**Exercise:** I'd like an exact copy of every line from the start of the entries below through the line containing "x).rotPtr = c.rotPtr := rfl", please.
### Exercise materials ###
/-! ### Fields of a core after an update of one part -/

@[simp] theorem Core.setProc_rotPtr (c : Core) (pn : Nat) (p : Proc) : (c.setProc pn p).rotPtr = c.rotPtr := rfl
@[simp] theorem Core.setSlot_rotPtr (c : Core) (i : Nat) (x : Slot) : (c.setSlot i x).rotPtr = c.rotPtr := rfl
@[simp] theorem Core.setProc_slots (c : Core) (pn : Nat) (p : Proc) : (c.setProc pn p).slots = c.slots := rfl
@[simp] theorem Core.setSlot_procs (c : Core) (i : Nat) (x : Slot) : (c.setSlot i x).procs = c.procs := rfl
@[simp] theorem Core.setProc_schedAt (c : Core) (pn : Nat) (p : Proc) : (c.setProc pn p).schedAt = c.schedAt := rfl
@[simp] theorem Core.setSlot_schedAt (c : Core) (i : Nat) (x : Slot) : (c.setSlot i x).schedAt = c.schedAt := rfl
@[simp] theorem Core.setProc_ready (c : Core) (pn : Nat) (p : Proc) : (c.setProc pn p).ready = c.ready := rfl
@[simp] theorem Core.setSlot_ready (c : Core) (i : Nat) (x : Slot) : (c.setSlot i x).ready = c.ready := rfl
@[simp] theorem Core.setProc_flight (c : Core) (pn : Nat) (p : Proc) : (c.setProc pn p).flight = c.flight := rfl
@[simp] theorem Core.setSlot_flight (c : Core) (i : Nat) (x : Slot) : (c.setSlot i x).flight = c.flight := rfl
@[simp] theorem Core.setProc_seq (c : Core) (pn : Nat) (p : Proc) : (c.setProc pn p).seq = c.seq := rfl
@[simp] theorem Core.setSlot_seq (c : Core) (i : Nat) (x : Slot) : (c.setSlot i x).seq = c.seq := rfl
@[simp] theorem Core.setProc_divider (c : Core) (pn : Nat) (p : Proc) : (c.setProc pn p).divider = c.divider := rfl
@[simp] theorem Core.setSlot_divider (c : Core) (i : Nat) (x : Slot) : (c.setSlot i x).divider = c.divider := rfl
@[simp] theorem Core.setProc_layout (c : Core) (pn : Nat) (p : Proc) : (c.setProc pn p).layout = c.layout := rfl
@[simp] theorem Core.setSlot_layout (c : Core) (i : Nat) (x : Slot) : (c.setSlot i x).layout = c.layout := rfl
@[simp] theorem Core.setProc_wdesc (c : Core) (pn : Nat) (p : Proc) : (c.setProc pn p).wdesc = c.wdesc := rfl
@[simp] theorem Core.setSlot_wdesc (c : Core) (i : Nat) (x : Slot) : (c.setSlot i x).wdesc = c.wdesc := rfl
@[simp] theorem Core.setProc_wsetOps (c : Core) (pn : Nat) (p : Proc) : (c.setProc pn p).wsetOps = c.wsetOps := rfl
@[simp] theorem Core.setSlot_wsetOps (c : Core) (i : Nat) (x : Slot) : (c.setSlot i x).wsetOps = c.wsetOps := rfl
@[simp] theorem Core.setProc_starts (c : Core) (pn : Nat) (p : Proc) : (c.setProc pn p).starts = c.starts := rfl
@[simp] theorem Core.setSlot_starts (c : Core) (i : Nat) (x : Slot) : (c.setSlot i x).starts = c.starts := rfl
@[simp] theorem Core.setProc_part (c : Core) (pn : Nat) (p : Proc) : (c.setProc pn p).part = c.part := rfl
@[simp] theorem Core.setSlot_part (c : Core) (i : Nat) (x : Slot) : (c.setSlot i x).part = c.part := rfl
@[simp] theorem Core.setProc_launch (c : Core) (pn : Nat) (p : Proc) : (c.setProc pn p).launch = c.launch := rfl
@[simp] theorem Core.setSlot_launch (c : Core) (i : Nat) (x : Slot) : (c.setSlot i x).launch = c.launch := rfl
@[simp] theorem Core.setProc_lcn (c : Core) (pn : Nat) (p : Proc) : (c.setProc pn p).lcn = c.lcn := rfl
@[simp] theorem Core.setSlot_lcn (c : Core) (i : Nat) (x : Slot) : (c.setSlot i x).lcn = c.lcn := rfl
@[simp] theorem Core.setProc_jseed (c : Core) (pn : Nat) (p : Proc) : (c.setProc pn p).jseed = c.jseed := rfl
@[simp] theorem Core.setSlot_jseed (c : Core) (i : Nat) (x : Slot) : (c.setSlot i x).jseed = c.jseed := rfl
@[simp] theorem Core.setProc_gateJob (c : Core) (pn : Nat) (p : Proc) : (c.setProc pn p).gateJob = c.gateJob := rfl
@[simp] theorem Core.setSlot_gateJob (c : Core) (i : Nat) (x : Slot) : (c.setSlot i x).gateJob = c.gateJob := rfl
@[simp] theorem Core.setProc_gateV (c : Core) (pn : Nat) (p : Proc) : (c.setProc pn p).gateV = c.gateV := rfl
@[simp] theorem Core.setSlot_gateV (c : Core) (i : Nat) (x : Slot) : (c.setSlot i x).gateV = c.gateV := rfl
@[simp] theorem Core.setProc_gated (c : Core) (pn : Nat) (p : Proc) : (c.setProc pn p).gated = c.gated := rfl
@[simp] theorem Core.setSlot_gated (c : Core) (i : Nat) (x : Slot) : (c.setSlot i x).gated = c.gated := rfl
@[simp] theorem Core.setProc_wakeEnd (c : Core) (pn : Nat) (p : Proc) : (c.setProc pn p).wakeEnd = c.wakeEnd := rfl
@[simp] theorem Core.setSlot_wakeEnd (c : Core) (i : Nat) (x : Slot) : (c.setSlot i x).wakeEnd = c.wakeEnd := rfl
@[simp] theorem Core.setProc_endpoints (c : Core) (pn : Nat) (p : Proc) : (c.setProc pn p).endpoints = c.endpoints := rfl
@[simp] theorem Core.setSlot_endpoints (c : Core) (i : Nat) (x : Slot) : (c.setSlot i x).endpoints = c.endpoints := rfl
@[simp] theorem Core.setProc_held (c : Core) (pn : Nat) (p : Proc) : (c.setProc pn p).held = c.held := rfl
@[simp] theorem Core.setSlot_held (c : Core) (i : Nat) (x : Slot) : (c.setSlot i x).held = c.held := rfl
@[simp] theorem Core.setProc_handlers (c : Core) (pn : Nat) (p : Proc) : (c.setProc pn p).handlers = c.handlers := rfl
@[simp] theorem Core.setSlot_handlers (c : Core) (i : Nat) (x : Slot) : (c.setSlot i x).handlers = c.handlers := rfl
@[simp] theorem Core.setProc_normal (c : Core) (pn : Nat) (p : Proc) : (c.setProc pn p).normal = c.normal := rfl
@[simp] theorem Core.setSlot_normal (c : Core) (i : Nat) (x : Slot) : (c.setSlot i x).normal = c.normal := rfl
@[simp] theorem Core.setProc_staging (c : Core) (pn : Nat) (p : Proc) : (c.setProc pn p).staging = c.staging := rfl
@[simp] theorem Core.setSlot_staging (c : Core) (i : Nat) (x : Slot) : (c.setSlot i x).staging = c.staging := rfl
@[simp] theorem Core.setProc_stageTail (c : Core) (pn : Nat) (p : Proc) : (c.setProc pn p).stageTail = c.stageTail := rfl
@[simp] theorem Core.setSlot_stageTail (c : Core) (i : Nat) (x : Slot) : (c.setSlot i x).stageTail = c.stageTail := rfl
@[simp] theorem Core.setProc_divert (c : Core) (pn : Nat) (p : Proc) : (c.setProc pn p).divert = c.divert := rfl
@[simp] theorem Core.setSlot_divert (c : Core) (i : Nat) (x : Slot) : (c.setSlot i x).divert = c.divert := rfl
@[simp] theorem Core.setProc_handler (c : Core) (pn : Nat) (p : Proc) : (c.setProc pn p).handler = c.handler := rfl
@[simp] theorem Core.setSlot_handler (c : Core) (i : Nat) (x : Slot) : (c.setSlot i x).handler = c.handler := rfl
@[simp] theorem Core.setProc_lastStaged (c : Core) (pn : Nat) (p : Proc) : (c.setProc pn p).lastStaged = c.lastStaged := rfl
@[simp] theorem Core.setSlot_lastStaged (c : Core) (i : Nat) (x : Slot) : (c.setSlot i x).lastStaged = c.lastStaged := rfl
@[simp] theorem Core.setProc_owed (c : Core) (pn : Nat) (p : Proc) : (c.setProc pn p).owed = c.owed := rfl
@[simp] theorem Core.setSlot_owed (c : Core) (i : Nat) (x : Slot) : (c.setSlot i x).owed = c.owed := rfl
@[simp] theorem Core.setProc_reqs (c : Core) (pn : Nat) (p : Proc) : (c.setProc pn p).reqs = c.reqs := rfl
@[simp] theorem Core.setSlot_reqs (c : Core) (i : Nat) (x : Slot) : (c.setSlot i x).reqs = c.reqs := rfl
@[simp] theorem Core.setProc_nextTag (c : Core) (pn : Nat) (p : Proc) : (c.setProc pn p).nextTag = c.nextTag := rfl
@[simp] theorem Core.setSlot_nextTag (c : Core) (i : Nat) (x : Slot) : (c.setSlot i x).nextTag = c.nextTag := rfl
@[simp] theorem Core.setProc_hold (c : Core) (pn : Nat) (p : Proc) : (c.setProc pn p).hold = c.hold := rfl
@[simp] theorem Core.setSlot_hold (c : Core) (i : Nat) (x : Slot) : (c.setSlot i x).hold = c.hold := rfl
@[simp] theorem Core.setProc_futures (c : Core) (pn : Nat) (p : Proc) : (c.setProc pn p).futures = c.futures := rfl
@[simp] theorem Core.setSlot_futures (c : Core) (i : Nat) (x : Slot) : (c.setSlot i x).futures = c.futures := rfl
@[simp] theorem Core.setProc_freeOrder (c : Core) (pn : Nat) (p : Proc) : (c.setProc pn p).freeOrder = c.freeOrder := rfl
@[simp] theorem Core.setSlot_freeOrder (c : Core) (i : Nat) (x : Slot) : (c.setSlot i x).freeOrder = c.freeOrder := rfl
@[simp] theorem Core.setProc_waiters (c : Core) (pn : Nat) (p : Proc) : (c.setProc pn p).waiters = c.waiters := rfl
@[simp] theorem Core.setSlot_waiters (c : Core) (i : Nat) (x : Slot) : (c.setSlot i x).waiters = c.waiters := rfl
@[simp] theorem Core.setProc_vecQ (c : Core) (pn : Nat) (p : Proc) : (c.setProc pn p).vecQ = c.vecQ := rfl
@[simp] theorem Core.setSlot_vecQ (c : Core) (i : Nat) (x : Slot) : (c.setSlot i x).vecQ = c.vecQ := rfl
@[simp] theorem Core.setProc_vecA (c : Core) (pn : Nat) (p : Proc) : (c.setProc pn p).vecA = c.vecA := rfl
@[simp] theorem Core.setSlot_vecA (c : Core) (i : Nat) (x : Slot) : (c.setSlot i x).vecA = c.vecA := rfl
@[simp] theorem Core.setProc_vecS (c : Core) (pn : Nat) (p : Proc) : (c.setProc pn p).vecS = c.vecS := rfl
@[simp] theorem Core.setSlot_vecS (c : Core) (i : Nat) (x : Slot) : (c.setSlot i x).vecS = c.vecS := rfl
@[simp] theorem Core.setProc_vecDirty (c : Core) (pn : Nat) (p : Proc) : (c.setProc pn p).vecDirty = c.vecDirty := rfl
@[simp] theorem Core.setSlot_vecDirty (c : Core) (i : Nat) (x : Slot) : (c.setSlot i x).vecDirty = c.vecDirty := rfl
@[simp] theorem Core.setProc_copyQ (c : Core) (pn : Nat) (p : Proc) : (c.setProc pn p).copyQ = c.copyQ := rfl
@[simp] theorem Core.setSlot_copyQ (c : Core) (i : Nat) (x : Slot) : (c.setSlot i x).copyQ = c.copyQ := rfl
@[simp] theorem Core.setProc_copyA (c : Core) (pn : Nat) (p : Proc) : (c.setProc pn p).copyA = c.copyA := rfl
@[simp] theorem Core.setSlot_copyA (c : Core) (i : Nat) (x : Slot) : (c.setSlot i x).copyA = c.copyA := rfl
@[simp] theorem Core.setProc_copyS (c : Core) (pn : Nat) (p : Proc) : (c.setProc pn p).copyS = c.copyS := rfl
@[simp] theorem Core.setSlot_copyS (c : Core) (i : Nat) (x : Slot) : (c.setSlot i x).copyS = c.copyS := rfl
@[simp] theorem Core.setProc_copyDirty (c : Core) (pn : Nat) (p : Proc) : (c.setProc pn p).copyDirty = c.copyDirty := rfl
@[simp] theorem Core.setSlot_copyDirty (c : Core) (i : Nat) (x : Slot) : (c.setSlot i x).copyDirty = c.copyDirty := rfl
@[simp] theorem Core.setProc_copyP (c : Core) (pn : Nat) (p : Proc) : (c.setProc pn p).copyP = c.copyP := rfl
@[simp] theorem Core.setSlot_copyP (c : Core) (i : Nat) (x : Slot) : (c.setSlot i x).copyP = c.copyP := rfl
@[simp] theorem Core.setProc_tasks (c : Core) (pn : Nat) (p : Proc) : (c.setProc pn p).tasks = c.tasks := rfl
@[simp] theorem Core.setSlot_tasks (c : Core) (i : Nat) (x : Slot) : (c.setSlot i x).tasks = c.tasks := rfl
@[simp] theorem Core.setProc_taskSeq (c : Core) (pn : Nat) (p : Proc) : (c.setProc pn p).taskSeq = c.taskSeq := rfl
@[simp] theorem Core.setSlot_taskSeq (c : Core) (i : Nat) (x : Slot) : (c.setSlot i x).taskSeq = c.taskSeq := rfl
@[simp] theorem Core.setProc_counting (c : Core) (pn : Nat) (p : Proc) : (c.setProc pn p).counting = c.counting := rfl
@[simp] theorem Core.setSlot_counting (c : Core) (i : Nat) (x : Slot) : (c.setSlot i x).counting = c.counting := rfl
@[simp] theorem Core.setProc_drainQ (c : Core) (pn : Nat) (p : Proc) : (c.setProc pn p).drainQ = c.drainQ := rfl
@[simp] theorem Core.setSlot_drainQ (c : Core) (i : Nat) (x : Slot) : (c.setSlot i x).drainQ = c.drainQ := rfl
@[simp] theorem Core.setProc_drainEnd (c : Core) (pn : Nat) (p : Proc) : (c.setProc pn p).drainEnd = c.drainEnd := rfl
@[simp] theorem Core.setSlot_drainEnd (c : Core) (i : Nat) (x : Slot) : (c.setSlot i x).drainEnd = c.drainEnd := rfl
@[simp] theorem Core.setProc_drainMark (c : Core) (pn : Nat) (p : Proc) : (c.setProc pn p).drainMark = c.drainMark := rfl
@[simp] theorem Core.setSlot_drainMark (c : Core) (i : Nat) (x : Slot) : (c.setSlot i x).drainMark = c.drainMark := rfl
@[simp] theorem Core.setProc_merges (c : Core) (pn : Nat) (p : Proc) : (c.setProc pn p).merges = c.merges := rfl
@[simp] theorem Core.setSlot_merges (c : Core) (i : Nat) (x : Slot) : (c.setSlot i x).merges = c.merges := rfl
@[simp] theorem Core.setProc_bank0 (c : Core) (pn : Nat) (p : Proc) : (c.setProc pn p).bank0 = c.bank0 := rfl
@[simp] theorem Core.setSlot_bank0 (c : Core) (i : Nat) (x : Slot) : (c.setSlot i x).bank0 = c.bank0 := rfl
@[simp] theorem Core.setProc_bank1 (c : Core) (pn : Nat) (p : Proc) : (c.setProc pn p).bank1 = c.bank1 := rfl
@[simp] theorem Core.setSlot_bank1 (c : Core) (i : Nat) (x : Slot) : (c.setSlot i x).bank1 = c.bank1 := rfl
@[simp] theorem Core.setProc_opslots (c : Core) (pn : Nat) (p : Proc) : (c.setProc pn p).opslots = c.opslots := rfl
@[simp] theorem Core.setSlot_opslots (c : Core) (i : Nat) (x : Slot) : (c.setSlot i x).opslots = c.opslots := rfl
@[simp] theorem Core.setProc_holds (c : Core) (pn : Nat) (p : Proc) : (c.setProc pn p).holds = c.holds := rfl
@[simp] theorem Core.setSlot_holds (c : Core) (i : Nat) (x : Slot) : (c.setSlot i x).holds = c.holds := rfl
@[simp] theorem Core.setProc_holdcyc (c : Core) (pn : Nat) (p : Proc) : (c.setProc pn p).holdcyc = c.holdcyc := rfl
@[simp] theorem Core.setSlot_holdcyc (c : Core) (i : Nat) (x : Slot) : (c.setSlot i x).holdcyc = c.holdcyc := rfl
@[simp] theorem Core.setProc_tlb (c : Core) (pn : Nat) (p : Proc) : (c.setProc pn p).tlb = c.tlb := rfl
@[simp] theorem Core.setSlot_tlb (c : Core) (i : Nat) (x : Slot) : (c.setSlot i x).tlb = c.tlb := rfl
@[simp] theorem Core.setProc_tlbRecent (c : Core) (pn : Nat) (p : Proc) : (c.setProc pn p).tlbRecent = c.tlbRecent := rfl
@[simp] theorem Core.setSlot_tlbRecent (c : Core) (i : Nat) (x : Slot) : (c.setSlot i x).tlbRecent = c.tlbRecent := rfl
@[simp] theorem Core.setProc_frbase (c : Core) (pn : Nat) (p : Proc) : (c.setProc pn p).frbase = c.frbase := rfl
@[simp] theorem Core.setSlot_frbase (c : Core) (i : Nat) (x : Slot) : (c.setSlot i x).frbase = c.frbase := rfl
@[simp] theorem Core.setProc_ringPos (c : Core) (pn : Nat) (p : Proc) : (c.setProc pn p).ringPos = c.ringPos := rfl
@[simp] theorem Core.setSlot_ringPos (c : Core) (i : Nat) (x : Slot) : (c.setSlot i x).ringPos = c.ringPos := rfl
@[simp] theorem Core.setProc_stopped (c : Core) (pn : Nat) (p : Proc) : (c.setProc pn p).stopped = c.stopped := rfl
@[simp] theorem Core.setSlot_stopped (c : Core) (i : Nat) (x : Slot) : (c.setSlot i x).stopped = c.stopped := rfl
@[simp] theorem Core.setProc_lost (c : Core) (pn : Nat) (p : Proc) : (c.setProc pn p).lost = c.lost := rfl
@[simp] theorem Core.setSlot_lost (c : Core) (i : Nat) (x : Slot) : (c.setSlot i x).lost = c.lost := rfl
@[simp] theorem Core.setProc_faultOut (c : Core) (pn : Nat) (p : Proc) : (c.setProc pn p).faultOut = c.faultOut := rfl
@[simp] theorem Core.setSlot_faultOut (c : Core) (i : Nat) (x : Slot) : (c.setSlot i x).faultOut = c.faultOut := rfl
###
**Problem solution:**
/-! ### Fields of a core after an update of one part -/

@[simp] theorem Core.setProc_rotPtr (c : Core) (pn : Nat) (p : Proc) : (c.setProc pn p).rotPtr = c.rotPtr := rfl
@[simp] theorem Core.setSlot_rotPtr (c : Core) (i : Nat) (x : Slot) : (c.setSlot i x).rotPtr = c.rotPtr := rfl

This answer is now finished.